'''

-- ==== Sys2Proof/Machine/Fields.lean ====
section
/-!
DEFINITION. A name for every field of every register (`Fld.<register>_<field>`, the register's name alone where it
has one unnamed field), and for every internal latch (`Lat.<name>`, with what it holds). `i` is the device-wide
instance, `j` the sub-index of the table.
-/
namespace Sys2Proof.Machine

'''

**Exercise directions:** Every entry must appear in the answer exactly as written.

**Result for this task:**
-- ==== Sys2Proof/Machine/Fields.lean ====
section
/-!
DEFINITION. A name for every field of every register (`Fld.<register>_<field>`, the register's name alone where it
has one unnamed field), and for every internal latch (`Lat.<name>`, with what it holds). `i` is the device-wide
instance, `j` the sub-index of the table.
-/
namespace Sys2Proof.Machine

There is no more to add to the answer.